/-- Settles O58: a program's record enters the queue under the stamp that it has already, and each case is what `Bur.enter` makes of
that queue. -/
theorem bureauPut : Obligations.BureauPut := by
  refine ⟨fun s v hcode => ⟨_, exec_burPut s v, ?ignored⟩, fun s v hlo hhi => ⟨?entered, ?opens, ?merges, ?joins, ?lost⟩⟩
  case ignored =>
    rw [State.burPut_ignored s v hcode]
    exact ⟨State.bit_setBit _ _ _ _ _ (by decide), by simp only [State.setBit_fields]⟩
  case entered => exact congrArg _ (State.burPut_program s v hlo hhi)
  case opens =>
    intro hq hlast
    exact gives_burPut_program hlo hhi (congrArg Bur.queue (State.bur_burEnter (Bur.enter_empty _ hq hlast)))
  case merges =>
    intro q l hq (hsame : l.same (s.programRecord v) = true) hrep
    have hbur := State.bur_burEnter (r := s.programRecord v) (Bur.enter_merges hq hsame hrep)
    exact gives_burPut_program hlo hhi (congrArg Bur.queue hbur)
  case joins =>
    intro q l hq (hsame : l.same (s.programRecord v) = false) hroom
    have henter : s.bur.enter (s.stamped (s.programRecord v)) = _ := Bur.enter_joins hq hsame hroom
    have hlen : (q ++ [l, s.programRecord v]).length = q.length + 2 := List.length_append
    have hdepth := State.burLost_depth_burEnter henter (Nat.le_trans (Nat.le_of_eq hlen) (by omega))
    exact gives_burPut_program hlo hhi ⟨congrArg Bur.queue (State.bur_burEnter henter), hdepth.trans hlen⟩
  case lost =>
    intro q l hq (hsame : l.same (s.programRecord v) = false) hfull
    have henter : s.bur.enter (s.stamped (s.programRecord v)) = _ := Bur.enter_full hq hsame hfull
    have hbur := State.bur_burEnter henter
    exact gives_burPut_program hlo hhi ⟨by rw [hbur], by rw [hbur], State.burLost_count_burEnter henter⟩

end Sys2Proof.Machine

####

- **EXERCISE DESCRIPTION**: All records are to be printed again, exactly and completely.

- **RESPONSE TO THIS TASK**:
/-- Settles O58: a program's record enters the queue under the stamp that it has already, and each case is what `Bur.enter` makes of
that queue. -/
theorem bureauPut : Obligations.BureauPut := by
  refine ⟨fun s v hcode => ⟨_, exec_burPut s v, ?ignored⟩, fun s v hlo hhi => ⟨?entered, ?opens, ?merges, ?joins, ?lost⟩⟩
  case ignored =>
    rw [State.burPut_ignored s v hcode]
    exact ⟨State.bit_setBit _ _ _ _ _ (by decide), by simp only [State.setBit_fields]⟩
  case entered => exact congrArg _ (State.burPut_program s v hlo hhi)
  case opens =>
    intro hq hlast
    exact gives_burPut_program hlo hhi (congrArg Bur.queue (State.bur_burEnter (Bur.enter_empty _ hq hlast)))
  case merges =>
    intro q l hq (hsame : l.same (s.programRecord v) = true) hrep
    have hbur := State.bur_burEnter (r := s.programRecord v) (Bur.enter_merges hq hsame hrep)
    exact gives_burPut_program hlo hhi (congrArg Bur.queue hbur)
  case joins =>
    intro q l hq (hsame : l.same (s.programRecord v) = false) hroom
    have henter : s.bur.enter (s.stamped (s.programRecord v)) = _ := Bur.enter_joins hq hsame hroom
    have hlen : (q ++ [l, s.programRecord v]).length = q.length + 2 := List.length_append
    have hdepth := State.burLost_depth_burEnter henter (Nat.le_trans (Nat.le_of_eq hlen) (by omega))
    exact gives_burPut_program hlo hhi ⟨congrArg Bur.queue (State.bur_burEnter henter), hdepth.trans hlen⟩
  case lost =>
    intro q l hq (hsame : l.same (s.programRecord v) = false) hfull
    have henter : s.bur.enter (s.stamped (s.programRecord v)) = _ := Bur.enter_full hq hsame hfull
    have hbur := State.bur_burEnter henter
    exact gives_burPut_program hlo hhi ⟨by rw [hbur], by rw [hbur], State.burLost_count_burEnter henter⟩

end Sys2Proof.Machine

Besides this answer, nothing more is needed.